[[ Material supplied open ]]

/-! ### `State.setReg` -/

@[simp] theorem State.setReg_pending (r : Reg) (is : List Nat) (v : Nat) : (s.setReg r is v).pending = s.pending := rfl
@[simp] theorem State.setReg_factory (r : Reg) (is : List Nat) (v : Nat) : (s.setReg r is v).factory = s.factory := rfl
@[simp] theorem State.setReg_mem (r : Reg) (is : List Nat) (v : Nat) : (s.setReg r is v).mem = s.mem := rfl
@[simp] theorem State.setReg_mops (r : Reg) (is : List Nat) (v : Nat) : (s.setReg r is v).mops = s.mops := rfl
@[simp] theorem State.setReg_time (r : Reg) (is : List Nat) (v : Nat) : (s.setReg r is v).time = s.time := rfl
@[simp] theorem State.setReg_regs (r : Reg) (is : List Nat) (v : Nat) : (s.setReg r is v).regs = s.regs.set (r.addr is) v := rfl
@[simp] theorem State.setReg_ageLog (r : Reg) (is : List Nat) (v : Nat) : (s.setReg r is v).ageLog = s.ageLog := rfl
@[simp] theorem State.setReg_ports (r : Reg) (is : List Nat) (v : Nat) : (s.setReg r is v).ports = s.ports := rfl
@[simp] theorem State.setReg_hubs (r : Reg) (is : List Nat) (v : Nat) : (s.setReg r is v).hubs = s.hubs := rfl
@[simp] theorem State.setReg_bpm (r : Reg) (is : List Nat) (v : Nat) : (s.setReg r is v).bpm = s.bpm := rfl
@[simp] theorem State.setReg_fwd (r : Reg) (is : List Nat) (v : Nat) : (s.setReg r is v).fwd = s.fwd := rfl
@[simp] theorem State.setReg_meters (r : Reg) (is : List Nat) (v : Nat) : (s.setReg r is v).meters = s.meters := rfl
@[simp] theorem State.setReg_mirror (r : Reg) (is : List Nat) (v : Nat) : (s.setReg r is v).mirror = s.mirror := rfl
@[simp] theorem State.setReg_cfg (r : Reg) (is : List Nat) (v : Nat) : (s.setReg r is v).cfg = s.cfg := rfl
@[simp] theorem State.setReg_svc (r : Reg) (is : List Nat) (v : Nat) : (s.setReg r is v).svc = s.svc := rfl
@[simp] theorem State.setReg_mp (r : Reg) (is : List Nat) (v : Nat) : (s.setReg r is v).mp = s.mp := rfl
@[simp] theorem State.setReg_fab (r : Reg) (is : List Nat) (v : Nat) : (s.setReg r is v).fab = s.fab := rfl
@[simp] theorem State.setReg_flt (r : Reg) (is : List Nat) (v : Nat) : (s.setReg r is v).flt = s.flt := rfl
@[simp] theorem State.setReg_reco (r : Reg) (is : List Nat) (v : Nat) : (s.setReg r is v).reco = s.reco := rfl
@[simp] theorem State.setReg_pow (r : Reg) (is : List Nat) (v : Nat) : (s.setReg r is v).pow = s.pow := rfl
@[simp] theorem State.setReg_nvm (r : Reg) (is : List Nat) (v : Nat) : (s.setReg r is v).nvm = s.nvm := rfl
@[simp] theorem State.setReg_keys (r : Reg) (is : List Nat) (v : Nat) : (s.setReg r is v).keys = s.keys := rfl
@[simp] theorem State.setReg_i3c (r : Reg) (is : List Nat) (v : Nat) : (s.setReg r is v).i3c = s.i3c := rfl
@[simp] theorem State.setReg_busRead (r : Reg) (is : List Nat) (v : Nat) : (s.setReg r is v).busRead = s.busRead := rfl
@[simp] theorem State.setReg_pins (r : Reg) (is : List Nat) (v : Nat) : (s.setReg r is v).pins = s.pins := rfl
@[simp] theorem State.setReg_sent (r : Reg) (is : List Nat) (v : Nat) : (s.setReg r is v).sent = s.sent := rfl
@[simp] theorem State.setReg_mgmtOut (r : Reg) (is : List Nat) (v : Nat) : (s.setReg r is v).mgmtOut = s.mgmtOut := rfl
@[simp] theorem State.setReg_nextId (r : Reg) (is : List Nat) (v : Nat) : (s.setReg r is v).nextId = s.nextId := rfl
@[simp] theorem State.setReg_free (r : Reg) (is : List Nat) (v : Nat) : (s.setReg r is v).free = s.free := rfl

/-! ### `State.setFld` -/

@[simp] theorem State.setFld_pending (r : Reg) (is : List Nat) (hi lo v : Nat) : (s.setFld r is hi lo v).pending = s.pending := rfl
@[simp] theorem State.setFld_factory (r : Reg) (is : List Nat) (hi lo v : Nat) : (s.setFld r is hi lo v).factory = s.factory := rfl
@[simp] theorem State.setFld_mem (r : Reg) (is : List Nat) (hi lo v : Nat) : (s.setFld r is hi lo v).mem = s.mem := rfl
@[simp] theorem State.setFld_mops (r : Reg) (is : List Nat) (hi lo v : Nat) : (s.setFld r is hi lo v).mops = s.mops := rfl
@[simp] theorem State.setFld_time (r : Reg) (is : List Nat) (hi lo v : Nat) : (s.setFld r is hi lo v).time = s.time := rfl
@[simp] theorem State.setFld_ageLog (r : Reg) (is : List Nat) (hi lo v : Nat) : (s.setFld r is hi lo v).ageLog = s.ageLog := rfl
@[simp] theorem State.setFld_ports (r : Reg) (is : List Nat) (hi lo v : Nat) : (s.setFld r is hi lo v).ports = s.ports := rfl
@[simp] theorem State.setFld_hubs (r : Reg) (is : List Nat) (hi lo v : Nat) : (s.setFld r is hi lo v).hubs = s.hubs := rfl
@[simp] theorem State.setFld_bpm (r : Reg) (is : List Nat) (hi lo v : Nat) : (s.setFld r is hi lo v).bpm = s.bpm := rfl
@[simp] theorem State.setFld_fwd (r : Reg) (is : List Nat) (hi lo v : Nat) : (s.setFld r is hi lo v).fwd = s.fwd := rfl
@[simp] theorem State.setFld_meters (r : Reg) (is : List Nat) (hi lo v : Nat) : (s.setFld r is hi lo v).meters = s.meters := rfl
@[simp] theorem State.setFld_mirror (r : Reg) (is : List Nat) (hi lo v : Nat) : (s.setFld r is hi lo v).mirror = s.mirror := rfl
@[simp] theorem State.setFld_cfg (r : Reg) (is : List Nat) (hi lo v : Nat) : (s.setFld r is hi lo v).cfg = s.cfg := rfl
@[simp] theorem State.setFld_svc (r : Reg) (is : List Nat) (hi lo v : Nat) : (s.setFld r is hi lo v).svc = s.svc := rfl
@[simp] theorem State.setFld_mp (r : Reg) (is : List Nat) (hi lo v : Nat) : (s.setFld r is hi lo v).mp = s.mp := rfl
@[simp] theorem State.setFld_fab (r : Reg) (is : List Nat) (hi lo v : Nat) : (s.setFld r is hi lo v).fab = s.fab := rfl
@[simp] theorem State.setFld_flt (r : Reg) (is : List Nat) (hi lo v : Nat) : (s.setFld r is hi lo v).flt = s.flt := rfl
@[simp] theorem State.setFld_reco (r : Reg) (is : List Nat) (hi lo v : Nat) : (s.setFld r is hi lo v).reco = s.reco := rfl
@[simp] theorem State.setFld_pow (r : Reg) (is : List Nat) (hi lo v : Nat) : (s.setFld r is hi lo v).pow = s.pow := rfl
@[simp] theorem State.setFld_nvm (r : Reg) (is : List Nat) (hi lo v : Nat) : (s.setFld r is hi lo v).nvm = s.nvm := rfl
@[simp] theorem State.setFld_keys (r : Reg) (is : List Nat) (hi lo v : Nat) : (s.setFld r is hi lo v).keys = s.keys := rfl
@[simp] theorem State.setFld_i3c (r : Reg) (is : List Nat) (hi lo v : Nat) : (s.setFld r is hi lo v).i3c = s.i3c := rfl
@[simp] theorem State.setFld_busRead (r : Reg) (is : List Nat) (hi lo v : Nat) : (s.setFld r is hi lo v).busRead = s.busRead := rfl
@[simp] theorem State.setFld_pins (r : Reg) (is : List Nat) (hi lo v : Nat) : (s.setFld r is hi lo v).pins = s.pins := rfl
@[simp] theorem State.setFld_sent (r : Reg) (is : List Nat) (hi lo v : Nat) : (s.setFld r is hi lo v).sent = s.sent := rfl
@[simp] theorem State.setFld_mgmtOut (r : Reg) (is : List Nat) (hi lo v : Nat) : (s.setFld r is hi lo v).mgmtOut = s.mgmtOut := rfl
@[simp] theorem State.setFld_nextId (r : Reg) (is : List Nat) (hi lo v : Nat) : (s.setFld r is hi lo v).nextId = s.nextId := rfl
@[simp] theorem State.setFld_free (r : Reg) (is : List Nat) (hi lo v : Nat) : (s.setFld r is hi lo v).free = s.free := rfl

/-! ### `State.bump` -/

@[simp] theorem State.bump_pending (r : Reg) (is : List Nat) (hi lo n : Nat) : (s.bump r is hi lo n).pending = s.pending := rfl
@[simp] theorem State.bump_factory (r : Reg) (is : List Nat) (hi lo n : Nat) : (s.bump r is hi lo n).factory = s.factory := rfl
@[simp] theorem State.bump_mem (r : Reg) (is : List Nat) (hi lo n : Nat) : (s.bump r is hi lo n).mem = s.mem := rfl
@[simp] theorem State.bump_mops (r : Reg) (is : List Nat) (hi lo n : Nat) : (s.bump r is hi lo n).mops = s.mops := rfl
@[simp] theorem State.bump_time (r : Reg) (is : List Nat) (hi lo n : Nat) : (s.bump r is hi lo n).time = s.time := rfl
@[simp] theorem State.bump_ageLog (r : Reg) (is : List Nat) (hi lo n : Nat) : (s.bump r is hi lo n).ageLog = s.ageLog := rfl
@[simp] theorem State.bump_ports (r : Reg) (is : List Nat) (hi lo n : Nat) : (s.bump r is hi lo n).ports = s.ports := rfl
@[simp] theorem State.bump_hubs (r : Reg) (is : List Nat) (hi lo n : Nat) : (s.bump r is hi lo n).hubs = s.hubs := rfl
@[simp] theorem State.bump_bpm (r : Reg) (is : List Nat) (hi lo n : Nat) : (s.bump r is hi lo n).bpm = s.bpm := rfl
@[simp] theorem State.bump_fwd (r : Reg) (is : List Nat) (hi lo n : Nat) : (s.bump r is hi lo n).fwd = s.fwd := rfl
@[simp] theorem State.bump_meters (r : Reg) (is : List Nat) (hi lo n : Nat) : (s.bump r is hi lo n).meters = s.meters := rfl
@[simp] theorem State.bump_mirror (r : Reg) (is : List Nat) (hi lo n : Nat) : (s.bump r is hi lo n).mirror = s.mirror := rfl
@[simp] theorem State.bump_cfg (r : Reg) (is : List Nat) (hi lo n : Nat) : (s.bump r is hi lo n).cfg = s.cfg := rfl
@[simp] theorem State.bump_svc (r : Reg) (is : List Nat) (hi lo n : Nat) : (s.bump r is hi lo n).svc = s.svc := rfl
@[simp] theorem State.bump_mp (r : Reg) (is : List Nat) (hi lo n : Nat) : (s.bump r is hi lo n).mp = s.mp := rfl
@[simp] theorem State.bump_fab (r : Reg) (is : List Nat) (hi lo n : Nat) : (s.bump r is hi lo n).fab = s.fab := rfl
@[simp] theorem State.bump_flt (r : Reg) (is : List Nat) (hi lo n : Nat) : (s.bump r is hi lo n).flt = s.flt := rfl
@[simp] theorem State.bump_reco (r : Reg) (is : List Nat) (hi lo n : Nat) : (s.bump r is hi lo n).reco = s.reco := rfl
@[simp] theorem State.bump_pow (r : Reg) (is : List Nat) (hi lo n : Nat) : (s.bump r is hi lo n).pow = s.pow := rfl
@[simp] theorem State.bump_nvm (r : Reg) (is : List Nat) (hi lo n : Nat) : (s.bump r is hi lo n).nvm = s.nvm := rfl
@[simp] theorem State.bump_keys (r : Reg) (is : List Nat) (hi lo n : Nat) : (s.bump r is hi lo n).keys = s.keys := rfl
@[simp] theorem State.bump_i3c (r : Reg) (is : List Nat) (hi lo n : Nat) : (s.bump r is hi lo n).i3c = s.i3c := rfl
@[simp] theorem State.bump_busRead (r : Reg) (is : List Nat) (hi lo n : Nat) : (s.bump r is hi lo n).busRead = s.busRead := rfl
@[simp] theorem State.bump_pins (r : Reg) (is : List Nat) (hi lo n : Nat) : (s.bump r is hi lo n).pins = s.pins := rfl
@[simp] theorem State.bump_sent (r : Reg) (is : List Nat) (hi lo n : Nat) : (s.bump r is hi lo n).sent = s.sent := rfl
@[simp] theorem State.bump_mgmtOut (r : Reg) (is : List Nat) (hi lo n : Nat) : (s.bump r is hi lo n).mgmtOut = s.mgmtOut := rfl
@[simp] theorem State.bump_nextId (r : Reg) (is : List Nat) (hi lo n : Nat) : (s.bump r is hi lo n).nextId = s.nextId := rfl
@[simp] theorem State.bump_free (r : Reg) (is : List Nat) (hi lo n : Nat) : (s.bump r is hi lo n).free = s.free := rfl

[[ Material supplied closed ]]

- [Task description] Scan the listing above for the line that has "lo v).mgmtOut = s.mgmtOut := rfl", then copy exactly from that line through the line that has "n).pending = s.pending := rfl".

- [Output below]
@[simp] theorem State.setFld_mgmtOut (r : Reg) (is : List Nat) (hi lo v : Nat) : (s.setFld r is hi lo v).mgmtOut = s.mgmtOut := rfl
@[simp] theorem State.setFld_nextId (r : Reg) (is : List Nat) (hi lo v : Nat) : (s.setFld r is hi lo v).nextId = s.nextId := rfl
@[simp] theorem State.setFld_free (r : Reg) (is : List Nat) (hi lo v : Nat) : (s.setFld r is hi lo v).free = s.free := rfl

/-! ### `State.bump` -/

@[simp] theorem State.bump_pending (r : Reg) (is : List Nat) (hi lo n : Nat) : (s.bump r is hi lo n).pending = s.pending := rfl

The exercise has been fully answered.